1) A fault, in a mining context.
This word occurs in colliery accounts when the miners had encountered a problem. The OED has two meanings in such contexts
as a fault, or as ‘a mass of rock or earthy matter enclosed within a lode or vein’. A definition is quoted from a work on mining in Cornwall, that is: ‘dead ground in a lode which widens like a horse’s back from the spine’, and an example is given from 1778. The same analogy is apparent in the use of ‘mare’, which is dealt with under that heading, and possibly in the alternative ‘rider’, found in the Craven Glossary. It is defined there as the intrusion into the vein of ‘heterogeneous matter’. The Yorkshire evidence is rather earlier: 1718 to John Wilkinson gate up the horse, Farnley
1783 a coalpit … set upon a horse or fault that runs across part of the estate, Batley. An undated plan of a Beeston colliery has the title Coals and Direction of the Horse, and there is a reference in 1787, also in Beeston, to the north side of the dike or horse.

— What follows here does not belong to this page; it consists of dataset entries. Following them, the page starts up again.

def nodeBits (n : TNode) (boxes : List (List Nat)) : Nat :=
  let none4 := storedBox 0 0 none
  let bs := (List.range 4).flatMap fun i => boxes.getD i none4
  putWords 0 bs + putWords (8 * 0x60) (n.kids.map kidRef) + 2 ^ (8 * 0x70) * n.parent + 2 ^ (8 * 0x74) * n.depth +
    2 ^ (8 * 0x75) * n.kids.length

/-! ### Building (R154, R155) -/

/-- A candidate before it is placed: its nodes, its index list and primitive copy where it has its own, and the header's
numbers. -/
structure Cand where
  nodes : List TNode
  list : Option (List Nat)
  copy : Option (List Nat)
  /-- The copies, by position. -/
  prims : List Nat
  ninc : Nat
  srcn : Nat
  refits : Nat
  excl : Nat
  deriving DecidableEq, Repr

/-- The builder's choice of a candidate, or its code and INFO. -/
def Work.candOf (w : Work) (p : PDesc) (cmd hdr seed : Nat) : Except (Nat × Nat) Cand :=
  if cmd = 0 then
    let src := (List.range p.nprim).map fun i => (i, w.primRead p i)
    let bad := src.filter fun q => primBad p.ptype q.2
    match if p.dgp then none else bad.head? with
    | some q => .error (kPG_DEGEN, q.1)
    | none =>
        let kept := shuffle seed p.nprim (src.filter fun q => !primBad p.ptype q.2)
        .ok { nodes := treeOf seed (leafRuns seed p.leafMax (kept.length + 1) 0 kept.length), list := some (kept.map (·.1))
              copy := some (kept.map (·.2)), prims := kept.map (·.2), ninc := kept.length, srcn := p.nprim, refits := 0
              excl := bad.length }
  else
    let n := hNINC hdr
    let idx := (List.range n).map (w.listAt p hdr)
    let nodes := w.readNodes p hdr
    if cmd = 1 then
      let src := idx.map fun i => (i, w.primRead p i)
      let bad := src.filter fun q => primBad p.ptype q.2
      match if p.dgp then [] else bad with
      | q :: t => .error (kPG_DEGEN, t.foldl (fun m r => min m r.1) q.1)
      | [] =>
          .ok { nodes := nodes, list := none, copy := some (src.map (·.2)), prims := src.map (·.2), ninc := n, srcn := hSRCN hdr
                refits := hREFITS hdr + 1, excl := hSRCN hdr - n + bad.length }
    else
      let leaves := ((nodes.head?).map fun r => r.kids.flatMap Kid.leaves).getD []
      .ok { nodes := treeOf seed (shuffle seed leaves.length leaves), list := none, copy := none
            prims := (List.range n).map (w.copyAt p hdr), ninc := n, srcn := hSRCN hdr, refits := hREFITS hdr, excl := hEXCL hdr }

/-- The stored boxes of every node's children. -/
def boxesOf (ptype seed : Nat) (c : Cand) : Boxed :=
  let bound := fun (k : Kid) => joinAll ((k.leaves.flatMap fun l => (List.range l.2).map fun i => l.1 + i).filterMap fun j =>
    primBound ptype (c.prims.getD j 0))
  ((List.range c.nodes.length).zip c.nodes).map fun q =>
    (q.2, ((List.range q.2.kids.length).zip q.2.kids).map fun k => storedBox seed (4 * q.1 + k.1) (bound k.2))

/-! ### Placing a candidate (R151, R152) -/

/-- The allocation map's blocks. -/
def mapBlocks (acap : Nat) : Nat := (acap + 4095) / 4096

/-- Is a block in use? -/
def Work.blockUsed (w : Work) (p : PDesc) (b : Nat) : Bool :=
  decide (b < mapBlocks p.acap) || (w.arenaRead p (p.arena + b / 8) 1).testBit (b % 8)

def blocksOf (bytes : Nat) : Nat := (bytes + 511) / 512

/-- The most blocks that the parts of a generation need: header, nodes, list, copies (R153). -/
def partMax (ptype nprim : Nat) : List Nat :=
  [1, blocksOf (128 * max 1 (nprim - 1)), blocksOf (4 * nprim), blocksOf (primSize ptype * nprim)]

/-- Where part `i` may go so that parts of other generations never come to lie across its place: as many places of each part's
largest size as the arena holds beside its map. With five, four generations and a candidate always have one each (R153). -/
def partPlaces (acap ptype nprim i : Nat) : List Nat :=
  let m := partMax ptype nprim
  (List.range ((acap - mapBlocks acap) / m.sum)).map fun k => mapBlocks acap + k * m.sum + (m.take i).sum

/-- `n` consecutive blocks of the arena that are free. -/
def runFree (acap : Nat) (used : Nat → Bool) (s n : Nat) : Bool :=
  decide (s + n ≤ acap) && (List.range n).all fun i => !used (s + i)

/-- A free choice among the free places of each part; none where one has none, or is larger than its places. -/
def placeParts (seed acap ptype nprim : Nat) (used : Nat → Bool) : Nat → List Nat → Option (List Nat)
  | _, [] => some []
  | i, n :: t =>
      let here :=
        if n = 0 then some 0
        else if (partMax ptype nprim).getD i 0 < n then none
        else choose (seed + i) ((partPlaces acap ptype nprim i).filter fun s => runFree acap used s n)
      here.bind fun s => (placeParts seed acap ptype nprim used (i + 1) t).map fun l => s :: l

/-- Runs for parts of the given sizes, one after the other, each as low as it goes; nothing is needed for none. -/
def lowRuns (acap : Nat) (used : Nat → Bool) : List Nat → Option (List Nat)
  | [] => some []
  | n :: t =>
      let here := if n = 0 then some 0 else (List.range acap).find? fun s => runFree acap used s n
      here.bind fun s =>
        (lowRuns acap (fun b => used b || (decide (s ≤ b) && decide (b < s + n))) t).map fun l => s :: l

/-- The places of the parts: places of their own where they have them, or packed low, the larger parts first (R153; DESIGN CHOICE,
assumption 107). -/
def placesOf (seed acap ptype nprim : Nat) (used : Nat → Bool) (ns : List Nat) : Option (List Nat) :=
  (placeParts seed acap ptype nprim used 0 ns).orElse fun _ =>
    match ns with
    | [h, n, l, d] => (lowRuns acap used [n, d, l, h]).map fun r => [r.getD 3 0, r.getD 0 0, r.getD 2 0, r.getD 1 0]
    | ns => lowRuns acap used ns

/-- Blocks of an array of a published generation. -/
def PDesc.span (p : PDesc) (va bytes : Nat) : List Nat := (List.range (blocksOf bytes)).map fun i => (va - p.arena) / 512 + i

/-- A run of blocks holding the bits of a number; behind a part's content its last block holds zeros (DESIGN CHOICE,
assumption 80). -/
def runWrites (s n x : Nat) : List (Nat × Nat) := (List.range n).map fun i => (s + i, x / 2 ^ (4096 * i) % 2 ^ 4096)

/-- A placed candidate: the blocks to write, its header's virtual address, and its blocks, its own and shared. -/
structure PlacedCand where
  writes : List (Nat × Nat)
  hdr : Nat
  own : List Nat
  shared : List Nat
  deriving DecidableEq, Repr

def sizedWords (size : Nat) (l : List Nat) : Nat := (((List.range l.length).zip l).map fun q => 2 ^ (8 * size * q.1) * q.2).sum

def Work.placeCand (w : Work) (p : PDesc) (hdr seed : Nat) (c : Cand) : Option PlacedCand :=
  let size := primSize p.ptype
  let nn := blocksOf (128 * c.nodes.length)
  let nl := if c.list.isSome then blocksOf (4 * c.ninc) else 0
  let nc := if c.copy.isSome then blocksOf (size * c.ninc) else 0
  (placesOf seed p.acap p.ptype p.nprim (w.blockUsed p) [1, nn, nl, nc]).map fun at_ =>
    let h := at_.getD 0 0
    let n := at_.getD 1 0
    let l := at_.getD 2 0
    let d := at_.getD 3 0
    let va := fun b => p.arena + 512 * b
    let boxed := boxesOf p.ptype seed c
    let q := quality seed c.ninc boxed
    let own := h :: ((List.range nn).map (n + ·) ++ (List.range nl).map (l + ·) ++ (List.range nc).map (d + ·))
    let shared := (if c.list.isSome then [] else p.span (hPLIST hdr) (4 * c.ninc)) ++
      (if c.copy.isSome then [] else p.span (hPDATA hdr) (size * c.ninc))
    let head := maxDepth c.nodes + 2 ^ 64 * va n + 2 ^ 128 * (if c.list.isSome then va l else hPLIST hdr) +
      2 ^ 192 * (if c.copy.isSome then va d else hPDATA hdr) + 2 ^ 256 * c.excl + 2 ^ 288 * (c.refits % 2 ^ 32) +
      2 ^ 320 * q.2 + 2 ^ 352 * q.1 + 2 ^ 384 * (own.length + shared.length) + 2 ^ 416 * c.nodes.length +
      2 ^ 448 * c.ninc + 2 ^ 480 * c.srcn
    { writes := runWrites n nn (sizedWords 128 (boxed.map fun b => nodeBits b.1 b.2)) ++
        runWrites l nl (sizedWords 4 (c.list.getD [])) ++ runWrites d nc (sizedWords size (c.copy.getD [])) ++ [(h, head)]
      hdr := va h, own := own, shared := shared }

/-! ### The allocation map in memory (R151) -/

/-- Bytes of the map that change when `set` and the map's own blocks are in use and `clear` are not. -/
def Work.mapChanges (w : Work) (p : PDesc) (set clear : List Nat) : List (Nat × Byte) :=
  let set := List.range (mapBlocks p.acap) ++ set
  (((set ++ clear).map (· / 8)).eraseDups).map fun i =>
    let k := pageAt p.arenaPages p.arena (p.arena + i)
    (k, (List.range 8).foldl (fun (x : Byte) b =>
      if set.contains (8 * i + b) then x ||| (1#8 <<< b)
      else if clear.contains (8 * i + b) then x &&& ~~~(1#8 <<< b) else x) (w.physByte k))

def Work.writeMap (w : Work) (l : List (Nat × Byte)) : Work := l.foldl (fun w q => (w.homeWrite q.1 1 q.2.toNat).making true q.1) w

/-- Bytes of the map, and blocks of the arena, on their way there. -/
def mapParts (l : List (Nat × Byte)) : List EPart := l.map fun q => ({ src := [], dst := .key q.1, val := some [q.2] } : EPart)

def PDesc.blockParts (p : PDesc) (q : Nat × Nat) : List EPart :=
  (List.range 32).map fun i =>
    { src := [], dst := .key (pageAt p.arenaPages p.arena (p.arena + 512 * q.1) + 16 * i)
      val := some (natBytes 16 (q.2 / 2 ^ (128 * i))) }

/-- Blocks of a generation that no other of the structure shares. -/
def Die.unshared (e : Die) (gpa : Nat) (g : PGen) : List Nat :=
  g.blocks.filter fun b => !(e.trees.any fun o => o.1.gpa == gpa && o.1 != g && o.1.blocks.contains b)

/-- Pergola status word (Table 15.7). -/
def pgWord (info code : Nat) : Nat := 2 ^ 32 * (info % 2 ^ 32) + code

/-- A generation of the structure is old and not pinned: its blocks come free (R158). -/
def Work.reclaimable (w : Work) (die : Nat) (p : PDesc) (data : Nat) : Bool :=
  (w.d.die die).trees.any fun g =>
    g.1.gpa == p.gpa && match g.1.gen with | some n => decide (n < gGEN data) && gPIN data (n % 4) == 0 | none => false

/-- A command's last step, once all that it wrote has performed: at one gate passage CAND is its candidate, none for want
of one, and BUSY is 0. -/
def Work.endBuild (w : Work) (e : EOp) (p : PDesc) (out : Option (Nat × List Nat) × Nat) : Work :=
  let r := w.gateUpdate p.gpa fun w data =>
    (w, putBits (match out.1 with | some c => putBits data 192 64 c.1 | none => data) 63 1 0)
  if r.1 then
    let w := match out.1 with
      | some c => r.2.updDie (w.genDie p.gpa) fun d =>
          { d with trees := d.trees ++ [(({ gpa := p.gpa, gen := none, blocks := c.2 } : PGen), p)] }
      | none => r.2
    w.endOp e out.2
  else r.2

2) Part of a grinding wheel.
John Birley was an Attercliffe yeoman who made his will in 1545, leaving to Hugh Swan his bellowes, sithes, hamors and tonges with all the things belonging to the smithy and also the horse whele and harnes. This is a very early reference to a wheel equipped with ‘horsing’, designed to enable him to carry out his own grinding. Similarly, in 1554, James Tailior of Heeley granted the whele before the doore to his son Thomas, who was to fynd his parte of horse and harness for the same.